PROVIDED ENTRIES
/-- The device's class flags, FAULT[15:11] (R393). -/
def State.ownClass (s : State) : Nat :=
  natOf (spanIds.any fun i => match s.spanRail i with | some r => s.rails[r].responseOff | none => false)
    + 2 * natOf (s.fabric.uncleared.any fun u => severityOf u.ev == 4)
    + 4 * natOf s.safety.path + 8 * natOf (s.outline.active || s.ring.leaving == some 2)
    + 16 * natOf (s.supply.pfw || s.supply.vinLost)

/-- A share contribution (R389). -/
def State.contribution (s : State) (i : Fin 4) : Nat :=
  match s.spanRail i with
  | none => 0
  | some r => (clampInt (roundDiv (max 0 (s.localCurrent r)) (s.obj 0x2400 (0x12 + i.val))) 0 2047).toNat

/-- The share slot the device sends on for one it received (R389). -/
def State.shareOut (s : State) (i : Fin 4) (slot : Nat) : Nat :=
  if s.leadsSpan i then s.contribution i
  else if (s.spanRail i).isSome then
    let sum := slot % 2048 + s.contribution i
    sum % 2048 + (if 2048 ≤ sum ∨ slot.testBit 11 = true then 2048 else 0)
  else slot

/-- The COMMAND of the spanning-rail lead (R387). -/
def State.commandOut (s : State) (i : Fin 4) : Nat :=
  match s.spanRail i with
  | some r =>
    if s.spanOn i then
      let code := clampInt (roundRat (s.rails[r].demand / (s.ring.count[i] * s.obj 0x2400 (0x16 + i.val)))) 0 4095
      i.val * 4096 + code.toNat
    else (i.val + 8) * 4096
  | none => (i.val + 8) * 4096

/-- The reply of the device to a poll (R373). -/
def State.replyOut (s : State) : Nat := s.position.val * 32 + 16 + s.spanMask

/-- The discovery reply in COMMAND (R378). -/
def State.discoverOut (s : State) (command : Nat) : Nat :=
  let i : Fin 4 := Fin.ofNat 4 (command / 4096)
  command / 4096 * 4096 + 2048 * natOf (s.leadsSpan i) + s.spanPhases i % 16

/-- The shares of the two slots of a parity sent, and kept as the own last contributions. -/
def State.keepShares (s : State) (odd : Bool) : State :=
  let base := 2 * natOf odd
  (s.setRing { s.ring with
    own := (s.ring.own.set (Fin.ofNat 4 base) (s.contribution (Fin.ofNat 4 base))).set (Fin.ofNat 4 (base + 1))
      (s.contribution (Fin.ofNat 4 (base + 1))) })

/-! ### The check of spanning rails (R381) -/

/-- The reason a spanning rail fails the check; none where it passes. -/
def State.spanFault (s : State) (i : Fin 4) : Option Nat :=
  let leads := positions.filter fun p => (s.memberAt p).leads[i]
  let members := positions.filter fun p => (s.memberAt p).phases[i] != 0
  let phases := members.foldl (fun (n : Nat) p => n + (s.memberAt p).phases[i]) 0
  if leads.isEmpty && members.isEmpty then none
  else if leads.length ≠ 1 then some 0
  else if leads.head? != members.head? then some 1
  else if 4 < members.length then some 2
  else if 32 < phases then some 3
  else none

/-- The check of R381 on every spanning rail after a discovery. The END record of TR_SPAN_CONFIG names the lowest rail
that had failed; a reason there is no longer, so that byte is free (log 10). -/
def State.checkSpans (s : State) : State :=
  let bad := spanIds.find? fun i => s.ring.spanBad[i]
  let s := (s.setRing { s.ring with spanBad := Vector.ofFn fun i => (s.spanFault i).isSome })
  let mine := spanIds.filter fun i => (s.spanRail i).isSome && s.ring.spanBad[i]
  if mine.isEmpty then
    (s.endEvent trSpanConfig (evData [evU 1 (match bad with | some i => (i.val : Int) | none => 0),
      leInt 1 (s.unstated 15)])).tick
  else mine.foldl (fun (s : State) i =>
    s.raise trSpanConfig (evData [evU 1 i.val, evU 1 ((s.spanFault i).getD 0)])) s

EXERCISE REQUIREMENTS
The records above need copying again. Keep each word as it is.

WRITTEN SOLUTION
/-- The device's class flags, FAULT[15:11] (R393). -/
def State.ownClass (s : State) : Nat :=
  natOf (spanIds.any fun i => match s.spanRail i with | some r => s.rails[r].responseOff | none => false)
    + 2 * natOf (s.fabric.uncleared.any fun u => severityOf u.ev == 4)
    + 4 * natOf s.safety.path + 8 * natOf (s.outline.active || s.ring.leaving == some 2)
    + 16 * natOf (s.supply.pfw || s.supply.vinLost)

/-- A share contribution (R389). -/
def State.contribution (s : State) (i : Fin 4) : Nat :=
  match s.spanRail i with
  | none => 0
  | some r => (clampInt (roundDiv (max 0 (s.localCurrent r)) (s.obj 0x2400 (0x12 + i.val))) 0 2047).toNat

/-- The share slot the device sends on for one it received (R389). -/
def State.shareOut (s : State) (i : Fin 4) (slot : Nat) : Nat :=
  if s.leadsSpan i then s.contribution i
  else if (s.spanRail i).isSome then
    let sum := slot % 2048 + s.contribution i
    sum % 2048 + (if 2048 ≤ sum ∨ slot.testBit 11 = true then 2048 else 0)
  else slot

/-- The COMMAND of the spanning-rail lead (R387). -/
def State.commandOut (s : State) (i : Fin 4) : Nat :=
  match s.spanRail i with
  | some r =>
    if s.spanOn i then
      let code := clampInt (roundRat (s.rails[r].demand / (s.ring.count[i] * s.obj 0x2400 (0x16 + i.val)))) 0 4095
      i.val * 4096 + code.toNat
    else (i.val + 8) * 4096
  | none => (i.val + 8) * 4096

/-- The reply of the device to a poll (R373). -/
def State.replyOut (s : State) : Nat := s.position.val * 32 + 16 + s.spanMask

/-- The discovery reply in COMMAND (R378). -/
def State.discoverOut (s : State) (command : Nat) : Nat :=
  let i : Fin 4 := Fin.ofNat 4 (command / 4096)
  command / 4096 * 4096 + 2048 * natOf (s.leadsSpan i) + s.spanPhases i % 16

/-- The shares of the two slots of a parity sent, and kept as the own last contributions. -/
def State.keepShares (s : State) (odd : Bool) : State :=
  let base := 2 * natOf odd
  (s.setRing { s.ring with
    own := (s.ring.own.set (Fin.ofNat 4 base) (s.contribution (Fin.ofNat 4 base))).set (Fin.ofNat 4 (base + 1))
      (s.contribution (Fin.ofNat 4 (base + 1))) })

/-! ### The check of spanning rails (R381) -/

/-- The reason a spanning rail fails the check; none where it passes. -/
def State.spanFault (s : State) (i : Fin 4) : Option Nat :=
  let leads := positions.filter fun p => (s.memberAt p).leads[i]
  let members := positions.filter fun p => (s.memberAt p).phases[i] != 0
  let phases := members.foldl (fun (n : Nat) p => n + (s.memberAt p).phases[i]) 0
  if leads.isEmpty && members.isEmpty then none
  else if leads.length ≠ 1 then some 0
  else if leads.head? != members.head? then some 1
  else if 4 < members.length then some 2
  else if 32 < phases then some 3
  else none

/-- The check of R381 on every spanning rail after a discovery. The END record of TR_SPAN_CONFIG names the lowest rail
that had failed; a reason there is no longer, so that byte is free (log 10). -/
def State.checkSpans (s : State) : State :=
  let bad := spanIds.find? fun i => s.ring.spanBad[i]
  let s := (s.setRing { s.ring with spanBad := Vector.ofFn fun i => (s.spanFault i).isSome })
  let mine := spanIds.filter fun i => (s.spanRail i).isSome && s.ring.spanBad[i]
  if mine.isEmpty then
    (s.endEvent trSpanConfig (evData [evU 1 (match bad with | some i => (i.val : Int) | none => 0),
      leInt 1 (s.unstated 15)])).tick
  else mine.foldl (fun (s : State) i =>
    s.raise trSpanConfig (evData [evU 1 i.val, evU 1 ((s.spanFault i).getD 0)])) s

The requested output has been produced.